2. The availment of contractual and agency-hired employees was legal. In


a decided case, the Court have held that an employer's good faith in
implementing a redundancy program is not necessarily destroyed by
availment of the services of an independent contractor to replace the
services of the terminated employees. Absent proof that management
acted in a malicious or arbitrary manner in engaging the services of an
independent contractor, the Court has no basis to interfere with the
bona fide.

3. The staged strike is considered legal.

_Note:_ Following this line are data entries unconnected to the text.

-- ==== Sys2Proof/Laws/KeepPtp.lean ====
section
/-! SUPPORT. What the operations of Machine/Ptp.lean keep. -/

set_option Elab.async false
set_option linter.unusedVariables false
set_option linter.unusedSimpArgs false

namespace Sys2Proof.Machine

open Sys2Proof

theorem State.sendVia_keeps {r0 : State} {s : State} {n : Nat} {tags : List (Nat × Nat)} {src : List Byte} {ip : List Byte} {f : EgFrame} (h : r0.Keeps s) : r0.Keeps (s.sendVia n tags src ip f) := by
  unfold State.sendVia
  extract_lets +onlyGivenNames v1
  extract_lets +onlyGivenNames v2
  extract_lets +onlyGivenNames v3
  extract_lets +onlyGivenNames v4
  have hv4 : r0.Keeps v4 := by
    unfold v4
    refine .upd s ?_ (⟨rfl, rfl, rfl⟩) (fun h => h) (fun h => h)
    exact h
  obtain ⟨yv4, hyv4, ev4⟩ := hv4.gen
  rw [ev4]
  split
  · rename_i y5 y6 y7
    refine State.queueFrame_keeps ?_
    exact h
  · rename_i y8 y9
    refine State.queueFrame_keeps ?_
    exact hyv4

theorem State.learn_keeps {r0 : State} {s : State} {n : Nat} {ip : List Byte} {mac : Nat} (h : r0.Keeps s) : r0.Keeps (s.learn n ip mac) := by
  unfold State.learn
  extract_lets +onlyGivenNames v1
  extract_lets +onlyGivenNames v2
  extract_lets +onlyGivenNames v3
  have hv3 : r0.Keeps v3 := by
    unfold v3
    refine .upd s ?_ (⟨rfl, rfl, rfl⟩) (fun h => h) (fun h => h)
    exact h
  obtain ⟨yv3, hyv3, ev3⟩ := hv3.gen
  rw [ev3]
  refine .foldl ?_ fun t5 a6 k7 => ?_
  · exact hyv3
  · extract_lets +onlyGivenNames v8
    refine State.queueFrame_keeps ?_
    exact k7

theorem State.withhold_keeps {r0 : State} {s : State} {n : Nat} (h : r0.Keeps s) : r0.Keeps (s.withhold n) := by
  unfold State.withhold
  refine State.count_keeps ?_
  exact h

theorem State.ptpSend_keeps {r0 : State} {s : State} {n : Nat} {m : Nat} {src : EgSrc} {peer : Bool} {ins : Nat → Insertion} {tsReq : Bool} {msg : List Byte} {d : PtpDst} (h : r0.Keeps s) : r0.Keeps (s.ptpSend n m src peer ins tsReq msg d) := by
  unfold State.ptpSend
  split
  · rename_i y2 y3
    refine State.withhold_keeps ?_
    exact h
  · rename_i y4 y5 y6 y7
    refine .ite ?_ ?_
    · exact h
    · split
      · rename_i y10 y11 y12 y13 y14
        extract_lets +onlyGivenNames v15
        clear_value v15
        extract_lets +onlyGivenNames v16
        extract_lets +onlyGivenNames v17
        refine .ite ?_ ?_
        · refine State.sendVia_keeps ?_
          exact h
        · refine State.queueFrame_keeps ?_
          exact h

theorem State.ptpAnswer_keeps {r0 : State} {s : State} {lane : Nat} {c : Ctx} {m : Nat} {src : EgSrc} {ins : Nat → Insertion} {tsReq : Bool} {msg : List Byte} (h : r0.Keeps s) : r0.Keeps (s.ptpAnswer lane c m src ins tsReq msg) := by
  unfold State.ptpAnswer
  split
  · rename_i y2 y3
    refine State.withhold_keeps ?_
    refine State.laneDrop_keeps ?_
    exact h
  · rename_i y4 y5 y6 y7
    split
    · rename_i y9 y10 y11 y12 y13
      extract_lets +onlyGivenNames v14
      clear_value v14
      extract_lets +onlyGivenNames v15
      refine State.answer_keeps ?_
      exact h

theorem State.ptpReplySend_keeps {r0 : State} {s : State} {n : Nat} {m : Nat} {src : EgSrc} {p : Pkt} {msg : List Byte} (h : r0.Keeps s) : r0.Keeps (s.ptpReplySend n m src p msg) := by
  unfold State.ptpReplySend
  split
  · rename_i y2 y3
    refine State.withhold_keeps ?_
    exact h
  · rename_i y4 y5 y6 y7
    refine .ite ?_ ?_
    · exact h
    · split
      · rename_i y10 y11 y12 y13 y14
        extract_lets +onlyGivenNames v15
        refine State.queueFrame_keeps ?_
        exact h

theorem State.grantOne_keeps {r0 : State} {s : State} {n : Nat} {m : Nat} {p : Pkt} {cid : List Byte} {typ : Nat} {l : Int} {dur : Nat} (h : r0.Keeps s) : r0.Keeps (s.grantOne n m p cid typ l dur).2 := by
  unfold State.grantOne
  extract_lets +onlyGivenNames v1
  extract_lets +onlyGivenNames v2
  clear_value v2
  extract_lets +onlyGivenNames v3
  clear_value v3
  extract_lets +onlyGivenNames v4
  clear_value v4
  extract_lets +onlyGivenNames v5
  have hv5 : r0.Keeps v5.2 := by
    unfold v5
    dsimp only
    refine State.count_keeps ?_
    exact h
  extract_lets +onlyGivenNames v6
  extract_lets +onlyGivenNames v7
  split
  · rename_i y9 y10
    exact hv5
  · rename_i y11 y12 y13
    extract_lets +onlyGivenNames v14
    extract_lets +onlyGivenNames v15
    extract_lets +onlyGivenNames v16
    extract_lets +onlyGivenNames v17
    have hv17 : r0.Keeps v17 := by
      unfold v17
      refine .upd s ?_ (⟨rfl, rfl, rfl⟩) (fun h => h) (fun h => h)
      exact h
    obtain ⟨yv17, hyv17, ev17⟩ := hv17.gen
    rw [ev17]
    extract_lets +onlyGivenNames v18
    clear_value v18
    extract_lets +onlyGivenNames v19
    split
    · rename_i y20 y21 y22 y23
      split
      · rename_i y24
        exact hv5
      · rename_i y25
        split
        · rename_i y26
          exact hv5
        · rename_i y27
          split
          · rename_i y28
            exact hv5
          · rename_i y29
            split
            · rename_i y30 y31
              split
              · rename_i y32
                unfold v19
                dsimp only
                refine State.count_keeps ?_
                refine .upd s ?_ (⟨rfl, rfl, rfl⟩) (fun h => h) (fun h => h)
                exact h
              · rename_i y33
                split
                · rename_i y34
                  unfold v19
                  dsimp only
                  refine State.count_keeps ?_
                  refine .upd s ?_ (⟨rfl, rfl, rfl⟩) (fun h => h) (fun h => h)
                  exact h
                · rename_i y35
                  split
                  · rename_i y36 y37 y38
                    unfold v19
                    dsimp only
                    refine State.count_keeps ?_
                    refine .upd s ?_ (⟨rfl, rfl, rfl⟩) (fun h => h) (fun h => h)
                    exact h
                  · rename_i y39 y40
                    exact hv5
            · rename_i y41
              split
              · rename_i y42
                unfold v19
                dsimp only
                refine State.count_keeps ?_
                refine .upd s ?_ (⟨rfl, rfl, rfl⟩) (fun h => h) (fun h => h)
                exact h
              · rename_i y43
                split
                · rename_i y44 y45 y46
                  unfold v19
                  dsimp only
                  refine State.count_keeps ?_
                  refine .upd s ?_ (⟨rfl, rfl, rfl⟩) (fun h => h) (fun h => h)
                  exact h
                · rename_i y47 y48
                  exact hv5

theorem State.cancelOne_keeps {r0 : State} {s : State} {n : Nat} {m : Nat} {p : Pkt} {cid : List Byte} {typ : Nat} (h : r0.Keeps s) : r0.Keeps (s.cancelOne n m p cid typ) := by
  unfold State.cancelOne
  extract_lets +onlyGivenNames v1
  extract_lets +onlyGivenNames v2
  extract_lets +onlyGivenNames v3
  refine .ite ?_ ?_
  · refine State.count_keeps ?_
    refine .upd s ?_ (⟨rfl, rfl, rfl⟩) (fun h => h) (fun h => h)
    exact h
  · exact h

The requisites for a valid strike
are: (a) a notice of strike filed with the DOLE 30 days before the
intended date thereof or 15 days in case of ULP; (b) a strike vote
approved by a majority of the total union membership in the bargaining
unit concerned obtained by secret ballot in a meeting called for that
purpose; and (c) a notice to the DOLE of the results of the voting at
least seven (7) days before the intended strike. The requirements are
mandatory and failure of a union to comply therewith renders the strike
illegal. Evidently, the respondent fully satisfied the procedural
requirements.

The general rule is that a strike grounded on ULP is illegal if no acts


constituting ULP actually exist. As an exception, even if no such acts
are committed by the employer, if the employees believe in good faith
that ULP actually exists, then the strike held pursuant to such belief may
be legal.

Here, respondent Union went on strike in the honest belief that


petitioner was committing ULP after the latter decided to downsize its
workforce contrary to the staffing/manning standards adopted by both
parties under a collective bargaining agreement (CBA). The belief was
bolstered when the management hired 100 contractual workers to
replace the 48 terminated regular rank-and-file employees who were all
Union members. Indeed, those circumstances showed prima facie that
the hotel committed ULP. Thus, even if technically there was no legal
ground to stage a strike based on ULP, since the attendant
circumstances support the belief in good faith that petitioner's
retrenchment scheme was structured to weaken the bargaining power
of the Union, the strike, by exception, may be considered legal.